The problem:
Nothing but the lines below between the line holding "let a := s.ownLsa (s.rd R.DFS_OWN_SEQ)" and the line holding "let old := s.rd (R.DLP_NBR_FNN n)", inclusive, should appear in the answer, each set down exactly.

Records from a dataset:
=== Section Start ===
-- ==== Sys2Proof/Machine/Fabric.lean ====
section
/-!
DEFINITION. Machine/Fabric.lean: the Daluf fabric (chapter 11): hellos and port states, link frames, packets, link-state
database, number claims, routes, alarm summaries, wakes and the phantom feed.
-/

namespace Sys2Proof.Machine

open Sys2Proof

/-- A fabric command runs on port `n` of a variant that has the fabric, the port not Off. -/
def State.onPort (s : State) (n : Nat) (f : State → State) : State :=
  if s.variant.fabric ∧ n < 4 ∧ s.dlp n ≠ 0 then f s else s

/-! ### Hellos (R320) -/

/-- High-rate lanes are available on the port: `HR_EN` = 1 and the high-rate plane is on. -/
def State.hrAvail (s : State) (n : Nat) : Bool :=
  s.flag (R.DLP_CTRL_HR_EN n) && !s.fabricOff && s.power.life != .failed && s.power.life != .goingDown

/-- The hello of a port. -/
def State.hello (s : State) (n : Nat) : Packet :=
  let a := s.ownLsa (s.rd R.DFS_OWN_SEQ)
  { s.packet 0x1FFF 7 20 0 false (.hello a.eui a.fnn a.flags a.seq n (s.hrAvail n) (s.rd (R.DLP_STAT_LANES n))
      (s.rd R.PWR_STAT_STATE) (s.flag (R.DLP_STAT_PH_OUT n))) with hops := 64 }

def execHelloTx (port : Nat) (s : State) : Host.Outcome State Fault Refusal :=
  .next (finish (s.begin.onPort port (fun s => s.send (.packet port 0 (s.hello port).sealed))))

/-- Database exchange: every LSA held, then the own one (R330). -/
def State.exchange (s : State) (n : Nat) : State :=
  let pl := if s.dlp n = 4 then 1 else 0
  let s := s.fabric.db.foldl (fun s e => s.sendOn n pl (s.packet 0x1FFF 6 36 e.1.seq false (.dbx e.1))) s
  s.cond (s.srcFnn != 0x1FFF) (fun s =>
    s.sendOn n pl (s.packet 0x1FFF 6 36 (s.rd R.DFS_OWN_SEQ) false (.dbx (s.ownLsa (s.rd R.DFS_OWN_SEQ)))))

/-- A Sideband port whose ends both advertise high-rate lanes trains, unless a retry is still to come (Table 11-2). -/
def State.mayTrain (s : State) (n : Nat) : State :=
  s.cond (s.dlp n == 2 && s.hrAvail n && (s.dport n).nbrHr && !(s.dport n).retry) (fun s => s.wr (R.DLP_STAT_STATE n) 3)

/-- A hello is received (Table 11-2). -/
def State.helloRx (s : State) (n : Nat) (eui fnn port : Nat) (hr : Bool) (power : Nat) : State :=
  let old := s.rd (R.DLP_NBR_FNN n)
  let s := s.setDport n { s.dport n with nbrHr := hr }
  let s := (((s.wr (R.DLP_NBR n) eui).wr (R.DLP_NBR_FNN n) fnn).wr (R.DLP_NBR_PORT n) port).wr (R.DLP_NBR_PSTATE n) power
  let s := if s.dlp n = 1 then ((s.wr (R.DLP_STAT_STATE n) 2).exchange n).adjacency
    else if old ≠ fnn then s.adjacency else s
  (s.cond (s.dlp n == 4 && !hr) (fun s => s.portFall n 2)).mayTrain n

/-! ### Packet checks (R322, R323) -/

/-- The packet's class is the one of its type (Tables 11-4 and 12-1); an unknown type has none. -/
def Packet.classOk (p : Packet) : Bool :=
  match p.payload with
  | .hello .. => p.cls == 7
  | .lsa _ => p.cls == 6
  | .dbx _ => p.cls == 6
  | .kiln .. => p.cls == 7
  | .alarm _ => p.cls == 7
  | .wake .. => p.cls == 7
  | .rData .. => p.cls == 4 || p.cls == 2
  | .rPoison .. => p.cls == 4 || p.cls == 2
  | .rExport .. => p.cls == 1
  | .other _ => false
  | .rOpen .. => p.cls == 5
  | .rRanges .. => p.cls == 5
  | .rOpenReply .. => p.cls == 5
  | .rBegin .. => p.cls == 5
  | .rEnd .. => p.cls == 5
  | .rAck .. => p.cls == 5
  | .rRelease .. => p.cls == 5
  | .rLost _ => p.cls == 5

/-- A packet that passes the checks of its header, type and class goes on; others are dropped and counted. -/
def State.checked (s : State) (n : Nat) (p : Packet) (f : State → State) : State :=
  if p.hcrcOk = false ∨ p.reservedZero = false ∨ 256 < p.len then s.inc (R.DLP_CRC_ERR n)
  else if p.classOk = false then s.inc R.DFS_BAD_TYPE
  else f s

/-- R320: a hello on a port's sideband. -/
def State.helloIn (s : State) (n : Nat) (p : Packet) : State :=
  s.checked n p (fun s =>
    match p.payload with
    | .hello eui fnn _ _ port hr _ power _ => s.helloRx n eui fnn port hr power
    | _ => s)

def execHelloRx (port : Nat) (p : Packet) (s : State) : Host.Outcome State Fault Refusal :=
  .next (finish (s.begin.onPort port (fun s => s.helloIn port p)))

/-- R319: three hellos in a row missed. -/
def State.hellosMissed (s : State) (n : Nat) : State :=
  s.cond (decide (2 ≤ s.dlp n)) (fun s => (s.addSat (R.DLP_HELLO n) 3).portFall n 1)

def execHellosMissed (port : Nat) (s : State) : Host.Outcome State Fault Refusal :=
  .next (finish (s.begin.onPort port (fun s => s.hellosMissed port)))

/-! ### Training and lanes (R317 to R319) -/

/-- What the repair summary shows of a port: its failed lane, 7 for none, and whether the spare is in use (Table 01-10). -/
def State.laneWord (s : State) (n lane used : Nat) : State :=
  let w := s.rd (R.ID_REPAIR 1)
  let old := w / 256 ^ n % 256
  s.wr (R.ID_REPAIR 1) (w - old * 256 ^ n + (lane % 8 + 8 * (used % 2) + old / 16 * 16) * 256 ^ n)

/-- A substitution of the spare is recorded in the trouble log, the event recorder and the repair summary (R32, Table 01-10). -/
def State.recordSpare (s : State) (n lane : Nat) : State :=
  let w := s.rd (R.ID_REPAIR 1)
  let subs := min 15 (w / 256 ^ n / 16 % 16 + 1)
  let byte := lane % 8 + 8 + subs * 16
  let s := s.wr (R.ID_REPAIR 1) (w - w / 256 ^ n % 256 * 256 ^ n + byte * 256 ^ n)
  let s := (s.wr (R.DLP_STAT_SPARE_USED n) 1).wr (R.DLP_STAT_FAILED_LANE n) lane
  ((s.tlog 0x0109 (n * 256 + lane)).occur 0x0109 none).detect 106 n

/-- Good lanes in use, and what follows for the cost and the faults. -/
def State.showLanes (s : State) (n lanes : Nat) : State :=
  let s := (s.wr (R.DLP_STAT_LANES n) lanes).wr (R.DLP_COST n) (s.portCost n lanes)
  s.cond (decide (lanes < 4)) (fun s => s.detect 107 n)

/-- Frames in a replay buffer are sent again. -/
def State.replay (s : State) (n pl : Nat) : State :=
  let l := (s.plane n pl).unacked
  (l.foldl (fun s f => s.send (.packet n pl f.2)) s).addSat (R.DLP_RETRIES n) l.length

/-- Training is done; `bad` are the lanes that fail, bit 4 the spare. -/
def State.trained (s : State) (n bad : Nat) : State :=
  let again := s.dlp n == 4 && (s.dport n).retraining
  let dead := (List.range 4).filter (fun l => bad.testBit l)
  let spare := s.flag (R.DLP_CTRL_SPARE_EN n) && !bad.testBit 4 && !dead.isEmpty
  let good := 4 - dead.length + b2n spare
  if s.dlp n = 3 ∨ again then
    if good < 2 then s.cond again (fun s => s.portFall n 2)
    else
      let s := s.setDport n { s.dport n with badLanes := bad % 32, retraining := false,
                                             hr := { (s.dport n).hr with replays := 0 } }
      let s := s.wr (R.DLP_STAT_STATE n) 4
      let s := if spare then s.recordSpare n (dead.headD 7)
        else (s.wr (R.DLP_STAT_SPARE_USED n) 0).laneWord n (dead.headD 7) 0
      let s := s.showLanes n good
      if again then ((s.replay n 1).pump n 1 128).adjacency else ((s.exchange n).adjacency)
  else s

def execTrainingDone (port bad : Nat) (s : State) : Host.Outcome State Fault Refusal :=
  .next (finish (s.begin.onPort port (fun s => s.trained port bad)))

/-- R319: 10 ms of training without success. -/
def State.trainLate (s : State) (n : Nat) : State :=
  if s.dlp n = 3 then
    (s.setDport n { s.dport n with retry := true }).wr (R.DLP_STAT_STATE n) 2 |>.inc (R.DLP_STAT_RETRAINS n)
  else s

def execTrainingTimeout (port : Nat) (s : State) : Host.Outcome State Fault Refusal :=
  .next (finish (s.begin.onPort port (fun s => s.trainLate port)))

/-- 1 s after a failed training. -/
def State.trainRetry (s : State) (n : Nat) : State :=
  s.cond (s.dlp n == 2 && (s.dport n).retry) (fun s => (s.setDport n { s.dport n with retry := false }).mayTrain n)

def execTrainingRetry (port : Nat) (s : State) : Host.Outcome State Fault Refusal :=
  .next (finish (s.begin.onPort port (fun s => s.trainRetry port)))

/-- R317: a lane fails while the link is up: the spare takes its place, or the link goes on with fewer lanes, or it ends. -/
def State.laneFail (s : State) (n lane : Nat) : State :=
  let d := s.dport n
  let used := s.flag (R.DLP_STAT_SPARE_USED n)
  if s.dlp n ≠ 4 ∨ 4 < lane ∨ d.badLanes.testBit lane then s
  else
    let s := s.setDport n { d with badLanes := d.badLanes ||| 2 ^ lane }
    if lane = 4 ∧ used = false then s
    else if lane < 4 ∧ s.flag (R.DLP_CTRL_SPARE_EN n) ∧ used = false ∧ d.badLanes.testBit 4 = false then s.recordSpare n lane
    else
      let left := s.rd (R.DLP_STAT_LANES n) - 1
      let s := if lane = 4 then (s.wr (R.DLP_STAT_SPARE_USED n) 0).laneWord n (s.rd (R.DLP_STAT_FAILED_LANE n)) 0
        else s.cond (!used) (fun s => s.laneWord n lane 0)
      let s := s.showLanes n left
      if left < 2 then s.portFall n 2 else s.adjacency

def execLaneFail (port lane exp : Nat) (s : State) : Host.Outcome State Fault Refusal :=
  .next (finish (s.begin.onPort port (fun s =>
    (s.cond (s.dlp port == 4 && decide (lane < 5)) (fun s => s.wr (R.DLP_LANE_ERR port lane) (min 15 exp))).laneFail port lane)))

/-! ### Link frames (R318) -/

/-- Frames in the buffer up to `seq` are acknowledged. -/
def ackUpTo (seq : Nat) (l : List (Nat × Packet)) : List (Nat × Packet) :=
  match l.dropWhile (fun f => f.1 != seq) with
  | [] => l
  | _ :: t => t

/-- A frame arrives: out of sequence or corrupted, it is discarded and asked for again. -/
def State.frameIn (s : State) (n pl seq : Nat) (crcOk : Bool) : State :=
  let l := s.plane n pl
  if crcOk = false then (s.inc (R.DLP_CRC_ERR n)).send (.linkNak n pl l.rxSeq)
  else if seq = l.rxSeq then
    (s.setPlane n pl { l with rxSeq := (l.rxSeq + 1) % 4096 }).send (.linkAck n pl seq)
  else if (l.rxSeq + 4096 - seq) % 4096 ≤ 2048 then s.send (.linkAck n pl ((l.rxSeq + 4095) % 4096))
  else s.send (.linkNak n pl l.rxSeq)

/-- A cumulative acknowledge: the queue moves on. -/
def State.ackIn (s : State) (n pl seq : Nat) : State :=
  let l := s.plane n pl
  let left := ackUpTo seq l.unacked
  (s.setPlane n pl { l with unacked := left, replays := if left.length < l.unacked.length then 0 else l.replays }).pump n pl
    l.waiting.length

/-- A request for replay from a frame: those before it are acknowledged; after 8 in a row for one frame the port retrains. -/
def State.nakIn (s : State) (n pl seq : Nat) : State :=
  let l := s.plane n pl
  if l.unacked.any (fun f => f.1 == seq) then
    let left := l.unacked.dropWhile (fun f => f.1 != seq)
    let r := if left.length < l.unacked.length then 1 else l.replays + 1
    let s := s.setPlane n pl { l with unacked := left, replays := r }
    if pl = 1 ∧ 8 ≤ r then
      ((s.replay n pl).setDport n { s.dport n with retraining := true }).detect 108 n
    else s.replay n pl
  else s

/-- R318: a link frame with a packet (0), an acknowledge (1) or a request for replay (2). -/
def State.linkFrame (s : State) (n pl kind seq : Nat) (crcOk : Bool) : State :=
  if s.planeUp n pl = false ∨ (pl = 1 ∧ (s.dport n).retraining) then s
  else
    match kind with
    | 0 => s.frameIn n pl seq crcOk
    | 1 => s.cond crcOk (fun s => s.ackIn n pl seq)
    | _ => s.cond crcOk (fun s => s.nakIn n pl seq)

def execLinkFrameRx (port plane kind seq : Nat) (crcOk : Bool) (s : State) : Host.Outcome State Fault Refusal :=
  .next (finish (s.begin.onPort port (fun s => s.linkFrame port (plane % 2) kind (seq % 4096) crcOk)))

/-- R318: the retraining of a link that is up does not end within 10 ms. -/
def State.replayLate (s : State) (n : Nat) : State :=
  s.cond (s.dlp n == 4 && (s.dport n).retraining) (fun s => s.portFall n 2)

def execReplayRetrainTimeout (port : Nat) (s : State) : Host.Outcome State Fault Refusal :=
  .next (finish (s.begin.onPort port (fun s => s.replayLate port)))

/-! ### Number claims (R325 to R327) -/

/-- The claim of R325 is made by an unclaimed device while FABRIC runs. -/
def State.firstClaim (s : State) : State :=
  s.cond (s.rd R.DFS_FNN_STAT_CLAIM == 0 && s.runs .fabric && !s.fabricOff) (fun s => s.claim s.firstFnn)

/-- R326: 250 ms alone, or without a conflict. -/
def State.claimEnd (s : State) : State :=
  if s.variant.fabric = false ∨ s.runs .fabric = false ∨ s.fabricOff then s
  else if s.rd R.DFS_FNN_STAT_CLAIM = 0 then s.firstClaim
  else if s.rd R.DFS_FNN_STAT_CLAIM = 1 then
    { s with fabric := { s.fabric with remembered := some (s.rd R.DFS_FNN_STAT_FNN) } }.wr R.DFS_FNN_STAT_CLAIM 2 |>.adjacency
  else s

def execClaimWindowEnd (s : State) : Host.Outcome State Fault Refusal := .next (finish s.begin.claimEnd)

/-! ### The database (R329, R330) -/

/-- LSAs held. -/
def State.showDb (s : State) : State := s.wr R.DFS_NODES_KNOWN s.fabric.db.length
=== Section End ===
Result for this task:
  let a := s.ownLsa (s.rd R.DFS_OWN_SEQ)
  { s.packet 0x1FFF 7 20 0 false (.hello a.eui a.fnn a.flags a.seq n (s.hrAvail n) (s.rd (R.DLP_STAT_LANES n))
      (s.rd R.PWR_STAT_STATE) (s.flag (R.DLP_STAT_PH_OUT n))) with hops := 64 }

def execHelloTx (port : Nat) (s : State) : Host.Outcome State Fault Refusal :=
  .next (finish (s.begin.onPort port (fun s => s.send (.packet port 0 (s.hello port).sealed))))

/-- Database exchange: every LSA held, then the own one (R330). -/
def State.exchange (s : State) (n : Nat) : State :=
  let pl := if s.dlp n = 4 then 1 else 0
  let s := s.fabric.db.foldl (fun s e => s.sendOn n pl (s.packet 0x1FFF 6 36 e.1.seq false (.dbx e.1))) s
  s.cond (s.srcFnn != 0x1FFF) (fun s =>
    s.sendOn n pl (s.packet 0x1FFF 6 36 (s.rd R.DFS_OWN_SEQ) false (.dbx (s.ownLsa (s.rd R.DFS_OWN_SEQ)))))

/-- A Sideband port whose ends both advertise high-rate lanes trains, unless a retry is still to come (Table 11-2). -/
def State.mayTrain (s : State) (n : Nat) : State :=
  s.cond (s.dlp n == 2 && s.hrAvail n && (s.dport n).nbrHr && !(s.dport n).retry) (fun s => s.wr (R.DLP_STAT_STATE n) 3)

/-- A hello is received (Table 11-2). -/
def State.helloRx (s : State) (n : Nat) (eui fnn port : Nat) (hr : Bool) (power : Nat) : State :=
  let old := s.rd (R.DLP_NBR_FNN n)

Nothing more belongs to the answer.